Climate change is another issue where I fear we’ve gone slightly off the rails. Of course, this is not just a left vs right issue - there’s a broad technocratic consensus that something must be done. But by focusing our signalling of the minimal viable level of persuasiveness (i.e. the men in white coats say the world is going to end), we’ve left ourselves open to dissension on grounds of both science (“some scientists disagree; 1.5 degrees isn’t that bad!”) and epistemology (“why should we trust the experts anyway?”). When the Right claims that the Left is being disingenuous about climate change, and thus should be opposed on principle, they have a point. Climate change is an inevitable by-product of the structure of capitalism, and for the Left climate change offers a unique opportunity to democratise and regulate how we produce energy. But if we said that, nothing would be done. So we hide and bide.

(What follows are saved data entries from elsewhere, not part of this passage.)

/-- R81 to R83: bytes pass the well-formedness check, which is written from R86's columns and R89's list,
exactly when they decode to one instruction with nothing left over. -/
def Obligations.WellFormedCodeIsWhatDecodes : Prop :=
  ∀ bytes : List Byte, wellFormedCode bytes = true ↔ ∃ i, decode bytes = .ok (i, [])

/-! ### Memory, bus and stack -/

/-- R51, R54 (the canonical form is the model's choice, notes/assumptions/2.md): two canonical memories that
read alike at every address are equal data. -/
def Obligations.MemoriesThatReadAlikeAreEqual : Prop :=
  ∀ m n : Memory, m.wf → n.wf → (∀ a : Addr, m.read a.toNat = n.read a.toNat) → m = n

/-- R56, R57: a bus read returns the RAM byte and changes nothing, except at 0xF000, where it takes the next
keyboard byte (0x00 when the buffer is exhausted) and never looks at RAM. -/
def Obligations.BusReadTakesRamOrTheNextKey : Prop :=
  ∀ (s : State) (a : Addr), s.read8 a = (busValue s a, s.setKbdCur (cursorAfter s a))

/-- R58, R59, R60: a bus write stores its byte, at 0xF000 only as the OPEN parameter says, with an event at
0xF001, and touches nothing else. -/
def Obligations.BusWriteStoresAndEmits : Prop :=
  ∀ (s : State) (a : Addr) (v : Byte),
    StoresByte a v s (s.write8 a v) ∧ SameRegsBut [] s (s.write8 a v) ∧
    (s.write8 a v).sp = s.sp ∧ (s.write8 a v).pc = s.pc ∧ (s.write8 a v).p = s.p ∧
    (s.write8 a v).kbdCur = s.kbdCur ∧ SameHost s (s.write8 a v) ∧
    Indicators s.pageCross s.taken (s.write8 a v)

/-- R19, R71, R73: a push writes at `0x0100 | SP` and then decrements SP modulo 256, so no push leaves the
stack page; a word goes high byte first. -/
def Obligations.PushesStayInTheStackPage : Prop :=
  ∀ (s : State) (v : Byte) (w : Addr),
    PushesBytes [v] s (s.push8 v) ∧ PushesBytes [hiByte w, loByte w] s (s.push16 w) ∧
    ∀ sp : Byte, (stackAddr sp).toNat = 0x100 + sp.toNat

/-- R72, R74 with the source's properties: what was pushed is popped again, SP is restored, and nothing but
the pushed bytes has changed. -/
def Obligations.PopGivesBackWhatWasPushed : Prop :=
  ∀ (s : State) (v : Byte) (w : Addr), s.mem.wf →
    (s.push8 v).pop8 = (v, (s.push8 v).setSp s.sp) ∧
    (s.push16 w).pop16 = (w, (s.push16 w).setSp s.sp)

/-! ### The addressing unit -/

/-- R104 to R111: the effective address and page-cross indicator of every data mode, by the spec's formulas:
zero-page sums and pointers wrap inside the zero page, 16-bit sums modulo 65536, and the indicator says that
the high bytes of base and sum differ. The unit changes no state. -/
def Obligations.EffectiveAddressesFollowTheFormulas : Prop :=
  ∀ (s : State) (z : Byte) (w : Addr),
    let ptrX := (z.toNat + s.x.toNat) % 256
    let word := fun p : Nat =>
      (s.peek (BitVec.ofNat 16 p)).toNat + 256 * (s.peek (BitVec.ofNat 16 ((p + 1) % 256))).toNat
    let ea := fun m => ((s.effAddr m).1.addr.toNat, (s.effAddr m).1.cross)
    let sum := fun base index : Nat => (base + index) % 65536
    let cross := fun base index : Nat => decide (base / 256 ≠ sum base index / 256)
    ea (.zp z) = (z.toNat, false) ∧
    ea (.zpx z) = ((z.toNat + s.x.toNat) % 256, false) ∧
    ea (.zpy z) = ((z.toNat + s.y.toNat) % 256, false) ∧
    ea (.abs w) = (w.toNat, false) ∧
    ea (.absx w) = (sum w.toNat s.x.toNat, cross w.toNat s.x.toNat) ∧
    ea (.absy w) = (sum w.toNat s.y.toNat, cross w.toNat s.y.toNat) ∧
    ea (.indx z) = (word ptrX, false) ∧
    ea (.indy z) =
      (sum (word z.toNat) s.y.toNat, cross (word z.toNat) s.y.toNat) ∧
    ∀ m, (s.effAddr m).2 = s

/-- R112 with property 9: a branch target is PC past the operand plus the signed offset, modulo 65536, and
the indicator says that the two addresses lie in different pages. -/
def Obligations.BranchTargetIsPcPlusSignedOffset : Prop :=
  (∀ (pc : Addr) (r : Byte),
    ((branchTarget pc r).addr.toNat : Int) = ((pc.toNat : Int) + r.toInt) % 65536 ∧
    (branchTarget pc r).cross = decide (pc.toNat / 256 ≠ (branchTarget pc r).addr.toNat / 256)) ∧
  branchTarget 0xC001#16 0x80#8 = ⟨0xBF81#16, true⟩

My point in bringing all this up is not to critique the way the left has done things. I am a Whiggish historian and generally do think the Left has won and will continue to win most of thesd battles. But I don’t think it’s sufficient for us to rebut the Right by pointing out that they obviously argue in bad faith, because on some level the Left is also acting in bad faith. By calibrating political messaging to appeal to a broader coalition than would actually subscribe to our underlying philosophy, we have to be aware that the hypocrisy is baked in. This creates two problems: first of all, when you’re trying to persuade another person of your position, don’t believe your own talking points. It may be that you are genuinely committed to those points, because you - although a committed and passionate progressive - don’t understand the full consequences of the position you’re taking. Only by immersing yourself in the theory can we recognise, and therefore own, our own bullshit.

Secondly, we should strongly resist the urge to moralise and ritualise our persuasive strategies. We should be aggressive as we possibly can be in convincing other people to support a new social equilibrium, but also flexible and acknowledge that these positions are often hypocritical and adopted in response to temporary political alignments that will continue to change in the future. Don’t uncritically defend the ritual and symbolic importance of certain words, because taboos are merely tools for a political end and their symbolic value is merely a social construct. What we really care about is the social harm that those words licence. Don’t bother debating Rights about the reality of sex or racial differences because these are not things that matter to us and wouldn’t change our position. Know how to argue the science, because we need to rebut our opponents and persuade those in the middle. But never engage the Right on them directly, because they’re not being honest about their true position and neither are we.